Prenons de la hauteur

  • Le secteur comprend 85 192 établissements dont 26 % exercent leur activité au domicile des clients.
  • L’âge moyen des entreprises est de 10,5 ans et 16,5% ont moins de 2 ans d’existence.
  • 55% d’entre eux n’emploie aucun salarié, ce chiffre était de 46% en 2011.
  • Le secteur compte 179 556 actifs dont 112 066 salariés (incluant les gérants salariés, les apprentis et les contrats de professionnalisation)
  • Ces établissements employeurs génèrent 78,5% du CA global de la profession, lequel s’établit à 6,0 milliards d’euros (source INSEE/ESANE 2016, périmètre ensemble des établissements).

Côté business

  • En 2 ans d’intervalle, la part des prestations dans la constitution du CA a baissé de 1,5 point.
  • En 2018, le palmarès des nouveaux services proposés aux clients sont les services barbiers et la coloration végétale.
  • En 2018, la fiche moyenne hors revente de produits a légèrement progressée pour les hommes (21 €) tandis que pour les femmes (44,3 €) on constate une baisse de 0,20 € en 2 ans.

Côté RH

  • Les salariés (90 % d’entre eux sont des femmes) ont en moyenne 33 ans et 6,5 ans d’ancienneté dans le salon dans lequel ils sont actuellement en contrat de travail.
  • 79 % d’entre eux sont en CDI et 17,5% en alternance.
  • 68 % d’entre eux travaille 35 heures par semaine, 9% plus de 35 heures par semaine et 23% moins de 35H00 par semaine.
  • 34% d’entre eux ont le CAP coiffure et 59,5 % ont un BP ou un BM Coiffure.
  • L’absentéisme a augmenté en 2018 : il est en moyenne de 11,2 jours par salarié alors qu’il était de 10 jours en 2016.
  • Alors que la maladie représente 76 % des absences, ce motif ne concerne que 35% des jours d’absence.
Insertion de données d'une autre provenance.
-- ==== Sys2Proof/Safety.lean ====
section
/-! DEFINITION. What counts as a safe step and a safe run, and the terms in which statements say what an instruction needs, what
it changes and what it leaves. -/

namespace Sys2Proof

open Machine

/-! ### Steps -/

/-- The step goes on: it ends in no fault and no refusal of the model. -/
def Goes (o : Host.Outcome State Fault Refusal) : Prop := ∃ t, o = .next t

/-- An invariant is kept by every step. -/
def Kept (inv : State → Prop) : Prop := ∀ s t, inv s → step s = .next t → inv t

/-- Every memory of the package, and those of its peers as far as they are known, hold their canonical form. -/
def MemoryOk (s : State) : Prop :=
  s.mem.wf ∧ s.host.wf ∧ SMap.wf ([] : Memory) s.peer = true ∧ ∀ e ∈ s.peer, Memory.wf e.2

/-! ### What a sequencer instruction needs to issue (R11, R12, R33) -/

/-- The token clause names only queues the sequencer may use, no register named waits for an engine, and every WAIT queue
holds a count. -/
structure Ready (s : State) (h : Hdr) (gs : List Reg) (ps : List PReg) : Prop where
  queues : tokQueuesOk h .seq s.cur.st = true
  regs : s.mySeq.awaits gs ps = false
  tokens : s.me.hasTok h.wait = true

/-- What an engine instruction needs: queues the engine may use, no register it names awaited, room in the engine's queue, and
no `SHAPE` that holds the matrix and vector queues (R10, R33, R175). -/
structure EngReady (s : State) (e : Engine) (h : Hdr) (gs : List Reg) (ps : List PReg) : Prop where
  queues : tokQueuesOk h (engineAgent e) s.cur.st = true
  regs : s.mySeq.awaits gs ps = false
  room : s.me.queueFull e = false
  held : e = .copy ∨ s.me.a.shaping = false

/-! ### What an instruction changes -/

/-- In state `t`, the slot and the sequencer of the instruction that was in issue in `s`. -/
def Machine.State.slotOf (t s : State) : Slot := t.slotAt s.cur.slot
def Machine.State.seqOf (t s : State) : Seq := (t.slotOf s).seq s.cur.st

/-- A register after an instruction that writes `g`; `g0` discards (R30). -/
def regAfter (g : Option (Reg × Word)) (r : Reg) (old : Word) : Word :=
  match g with
  | some (d, v) => if r = d ∧ d ≠ 0 then v else old
  | none => old

/-- A predicate likewise; `p0` discards. -/
def predAfter (p : Option (PReg × Bool)) (r : PReg) (old : Bool) : Bool :=
  match p with
  | some (d, v) => if r = d ∧ d ≠ 0 then v else old
  | none => old

/-- One bit of a mask, as a count. -/
def bitCount (m : BitVec 8) (i : Fin 8) : Nat := if m.getLsbD i then 1 else 0

/-- Every queue of SIG has room once WAIT has been popped (R12 item 2). -/
def SigFits (k : Slot) (h : Hdr) : Prop := ∀ i : Fin 8, h.sig.getLsbD i = true → k.tok.get i - bitCount h.wait i < Config.tokenMax

/-- The counts after WAIT has been popped, and after SIG has been pushed where it fits (R12). -/
structure Tokens (k k' : Slot) (h : Hdr) : Prop where
  fits : SigFits k h → ∀ i : Fin 8, k'.tok.get i = k.tok.get i - bitCount h.wait i + bitCount h.sig i
  full : ¬ SigFits k h → ∀ i : Fin 8, k'.tok.get i = k.tok.get i - bitCount h.wait i

/-- The instruction in issue in `s` has retired in `t` and its sequencer stands at `pc`: one register, one predicate, the tokens
and the issue count have changed, every other register and predicate has not (R12, R30, R33, R150, R176). -/
structure Retired (s t : State) (h : Hdr) (pc : Word) (g : Option (Reg × Word)) (p : Option (PReg × Bool)) : Prop where
  went : t.cur.went = .retired
  pc : (t.seqOf s).pc = pc
  regs : ∀ r, (t.seqOf s).rd r = regAfter g r (s.mySeq.rd r)
  preds : ∀ r, (t.seqOf s).rdP r = predAfter p r (s.mySeq.rdP r)
  awaitG : (t.seqOf s).awG = s.mySeq.awG
  awaitP : (t.seqOf s).awP = s.mySeq.awP
  issued : (t.seqOf s).issued = if s.cur.st = .a ∨ h.stop = true then s.mySeq.issued + 1 else s.mySeq.issued
  tokens : Tokens s.me (t.slotOf s) h
  pushed : SigFits s.me h → (t.seqOf s).held = s.mySeq.held
  held : ¬ SigFits s.me h → (t.seqOf s).held = s.mySeq.held ++ [h.sig]

/-- Nothing outside the task slots has changed: no memory, no core, no queue, no link, no register of the package. (`cur` is the
model's own record of the instruction in issue.) -/
def OnlySlots (s t : State) : Prop := { t with slots := s.slots, cur := s.cur } = s

/-- Nothing outside the slot in issue has changed. -/
structure OnlySlot (s t : State) : Prop where
  package : OnlySlots s t
  slots : ∀ n, n ≠ s.cur.slot → t.slotAt n = s.slotAt n

/-- Nothing outside the slot in issue has changed, and that slot is `k` but for its token counts and for the sequencer in
issue. -/
structure SlotAs (s t : State) (k : Slot) : Prop extends OnlySlot s t where
  slot : { t.slotOf s with tok := k.tok, a := k.a, x := k.x } = k
  other : ∀ st, st ≠ s.cur.st → (t.slotOf s).seq st = k.seq st

/-- Nothing outside the sequencer in issue and its slot's token counts has changed. -/
abbrev OnlyIssuer (s t : State) : Prop := SlotAs s t s.me

/-- The instruction completes: it retires, writes at most `g` and `p`, goes on at `pc`, makes its slot `k` otherwise, and changes
nothing else. -/
def CompletesAs (s : State) (i : Instr) (h : Hdr) (pc : Word) (g : Option (Reg × Word)) (p : Option (PReg × Bool)) (k : Slot) :
    Prop := ∃ t, exec i s = .next t ∧ Retired s t h pc g p ∧ SlotAs s t k

/-- The instruction completes: it retires, writes at most `g` and `p`, goes on at `pc`, and changes nothing else. -/
def Completes (s : State) (i : Instr) (h : Hdr) (pc : Word) (g : Option (Reg × Word)) (p : Option (PReg × Bool)) : Prop :=
  ∃ t, exec i s = .next t ∧ Retired s t h pc g p ∧ OnlyIssuer s t

/-- It writes one register and goes on behind itself. -/
def Writes (s : State) (i : Instr) (h : Hdr) (d : Reg) (v : Word) : Prop := Completes s i h s.cur.next (some (d, v)) none

/-- It writes one predicate and goes on behind itself. -/
def WritesP (s : State) (i : Instr) (h : Hdr) (d : PReg) (v : Bool) : Prop := Completes s i h s.cur.next none (some (d, v))

/-- It waits: nothing changes but the model's own record. -/
def Stalls (s : State) (i : Instr) : Prop := exec i s = .next s.stalled

/-- It faults at issue with a cause and reason. -/
def Faults (s : State) (i : Instr) (cause reason : BitVec 8) (addr : Word) : Prop :=
  exec i s = .next (s.issueFault ⟨cause, reason, addr⟩ 0 s.cur.pc)

/-! ### Memory accesses -/

/-- The leaf and the location of a byte of the issuing task's address space. -/
def Machine.State.leafAt (s : State) (va : Nat) : Leaf :=
  match s.translate s.me.task.asid va with
  | .ok l => l
  | .error _ => {}
def Machine.State.locAt (s : State) (va : Nat) : Loc := (s.leafAt va).loc va

/-- The access of `n` bytes at `va` by the task in issue is in order: it lies in the address space (R311), and every byte has
a translation of which `ok` holds, lies where memory exists (R360), and is held up by no link (R97). -/
structure Accessible (s : State) (va n : Nat) (ok : Leaf → Bool) : Prop where
  space : va + n ≤ 2 ^ 48
  leaf : ∀ a, va ≤ a → a < va + n → ∃ l, s.translate s.me.task.asid a = .ok l ∧ ok l = true ∧
    (l.tier = 0 → (l.loc a).pa < 3 * 2 ^ 40) ∧ s.linkHolds (l.loc a) = none

/-- A byte as the core in issue reads it: through its data cache where the page is cached, and at its home otherwise. -/
def Machine.State.seesAt (s : State) (va : Nat) : Byte :=
  if cached (s.leafAt va) then s.viewByte (coreOf s.cur.slot) (s.locAt va) else s.homeByte (s.locAt va)

/-- What a load, a store or a fence leaves: only module and host memory, the held translations, the data cache of its own core
and the HOME counters of its slots can have changed, and outside the bytes `stored` a byte of memory changes only where a
dirty line of that core is written back. -/
structure MemFrame (s t : State) (stored : Loc → Prop) : Prop where
  package : { t with mem := s.mem, host := s.host, tlb := s.tlb, cores := s.cores, slots := s.slots, cur := s.cur,
                     free := s.free } = s
  cores : ∀ c, c ≠ coreOf s.cur.slot → t.coreAt c = s.coreAt c
  core : { t.coreAt (coreOf s.cur.slot) with dc := s.myCore.dc, nextStore := s.myCore.nextStore } = s.myCore
  slots : ∀ n, n ≠ s.cur.slot → { t.slotAt n with homes := (s.slotAt n).homes } = s.slotAt n
  slot : { t.slotOf s with tok := s.me.tok, a := s.me.a, x := s.me.x, homes := s.me.homes } = s.me
  other : ∀ st, st ≠ s.cur.st → (t.slotOf s).seq st = s.me.seq st
  bytes : ∀ l : Loc, l.tier < 2 → l.pkg = 0 → ¬ stored l → t.homeByte l = s.homeByte l ∨
    ((s.lineAt (coreOf s.cur.slot) (lineKey l)).dirty = true ∧ t.homeByte l = s.viewByte (coreOf s.cur.slot) l)

/-! ### Faults -/

/-- The fault that `A-seq` of the slot in issue raises is delivered to the user handler (R170): the fault registers hold it, A-seq
stands at the handler in handler mode, X-seq is held, and no register or predicate has changed. -/
structure Handled (s t : State) (tr : Trap) (ret : Word) : Prop where
  went : t.cur.went = .faulted
  cause : (t.slotOf s).fault.cause = tr.cause
  addr : (t.slotOf s).fault.addr = tr.addr
  pc : (t.slotOf s).fault.pc = tr.pc
  reason : (t.slotOf s).fault.info.extractLsb' 0 8 = tr.reason
  source : (t.slotOf s).fault.info.extractLsb' 8 3 = tr.source
  async : (t.slotOf s).fault.info.getLsbD 11 = tr.async
  code : (t.slotOf s).fault.info.extractLsb' 16 16 = tr.code
  itag : (t.slotOf s).fault.info.extractLsb' 32 8 = tr.itag
  ret : (t.slotOf s).fault.ret = ret
  mode : (t.slotOf s).fault.handler = true
  held : (t.slotOf s).xHeld = true
  entry : (t.slotOf s).a.pc = s.me.task.handler
  regs : ∀ st r, ((t.slotOf s).seq st).rd r = (s.me.seq st).rd r
  preds : ∀ st r, ((t.slotOf s).seq st).rdP r = (s.me.seq st).rdP r
  memory : t.mem = s.mem ∧ t.host = s.host ∧ t.cores = s.cores

/-! ### Engine instructions -/

/-- An engine instruction has entered its queue (R10, R33): its sequencer stands at Next with its registers as they were, those the
engine will write are awaited, no token has moved, and the entry, with the operand values `ops`, stands at the tail. -/
structure Queued (s t : State) (e : Engine) (i : Instr) (ops : List Word) (ws : List Reg) (wps : List PReg) : Prop where
  went : t.cur.went = .retired
  pc : (t.seqOf s).pc = s.cur.next
  regs : ∀ r, (t.seqOf s).rd r = s.mySeq.rd r
  preds : ∀ r, (t.seqOf s).rdP r = s.mySeq.rdP r
  awaitG : ∀ r : Reg, (t.seqOf s).awG.getLsbD r.toNat = (s.mySeq.awG.getLsbD r.toNat || (r ≠ 0 && ws.contains r))
  awaitP : ∀ r : PReg, (t.seqOf s).awP.getLsbD r.toNat = (s.mySeq.awP.getLsbD r.toNat || (r ≠ 0 && wps.contains r))
  tokens : (t.slotOf s).tok = s.me.tok
  entry : ∃ c : Cmd, c.instr = i ∧ c.pc = s.cur.pc ∧ c.ops = ops ∧ c.started = false ∧ c.num = s.me.nextCmd ∧
    if (s.me.aside e).isEmpty || s.me.fault.handler then
      (t.slotOf s).queue e = s.me.queue e ++ [c] ∧ (t.slotOf s).aside e = s.me.aside e
    else (t.slotOf s).queue e = s.me.queue e ∧ (t.slotOf s).aside e = s.me.aside e ++ [c]
  queues : ∀ e', e' ≠ e → (t.slotOf s).queue e' = s.me.queue e' ∧ (t.slotOf s).aside e' = s.me.aside e'
  other : ∀ st, st ≠ s.cur.st → (t.slotOf s).seq st = s.me.seq st

/-- An engine instruction that touches nothing else enters its queue. -/
def Enqueues (s : State) (e : Engine) (i : Instr) (ops : List Word) (ws : List Reg) (wps : List PReg) : Prop :=
  ∃ t, exec i s = .next t ∧ Queued s t e i ops ws wps ∧ OnlySlot s t

/-! ### What an engine entry leaves -/

/-- The first slot of a core has the started entry `c` at the head of its vector queue, not yet ended, whose SIG fits (R10, R12). -/
def Runs (s : State) (core : Nat) (e : Engine) (c : Cmd) (rest : List Cmd) : Prop :=
  (s.slotAt (4 * core)).queue e = c :: rest ∧ c.started = true ∧ c.ended = false ∧ c.recorded = false ∧
    (s.slotAt (4 * core)).tokFits c.hdr.sig = true

/-- Lane `i` of vector register `r`, and whether a mask selects it (R246, R248). -/
def laneAt (k : Slot) (r : Reg) (i : Nat) : Nat := (SMap.get k.v 0 r.toNat).toNat / 2 ^ (32 * i) % 2 ^ 32
def selects (k : Slot) (m : BitVec 3) (i : Nat) : Bool :=
  if m = 0 then true else if m = 7 then (k.mstack.headD (BitVec.allOnes 128)).getLsbD i else (SMap.get k.m 0 m.toNat).getLsbD i

/-- A vector command that has finished: its queue without it, its SIG pushed, and nothing outside its slot changed. -/
structure Finished1 (s t : State) (core : Nat) (e : Engine) (c : Cmd) (rest : List Cmd) : Prop where
  queue : (t.slotAt (4 * core)).queue e = rest
  tokens : ∀ i : Fin 8, (t.slotAt (4 * core)).tok.get i = (s.slotAt (4 * core)).tok.get i + bitCount c.hdr.sig i
  others : ∀ n, n ≠ 4 * core → t.slotAt n = s.slotAt n
  package : { t with slots := s.slots } = s

/-! ### Events -/

/-- An event happens: it leaves the state `t`. -/
def Happens (s : State) (i : Instr) (t : State) : Prop := exec i s = .next t

end Sys2Proof
end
A l’inverse, alors que la maternité ne représente que 15 % des absences, ce motif concentre 45 % des jours d’absences.
  • Par ailleurs 6 % des jours d’absence ont pour origine un arrêt ayant pour origine une maladie professionnelle.
  • Le salaire brut moyen annuel d’un collaborateur échelon 2, niveau 1 dans la Convention collective s’élève à 1 643 € /mois hors primes, heures supplémentaires et hors intéressement.
  • Dans 38 % des salons, la prime revente produite représente 5 à 10% du salaire annuel et 10,5 % des salariés ont bénéficié d’un plan d’épargne salarial (soit 1,5 % de plus qu’en 2016).

Quelles préoccupations ?

Les principales sources d’inquiétudes des professionnels portent sur le chiffre d’affaire de leur salon, la rentabilité, le niveau de charge et le pouvoir d’achat des clients. Les difficultés de recrutement et les formes déloyales de concurrence sont également au cœur des préoccupations des chefs d’entreprise.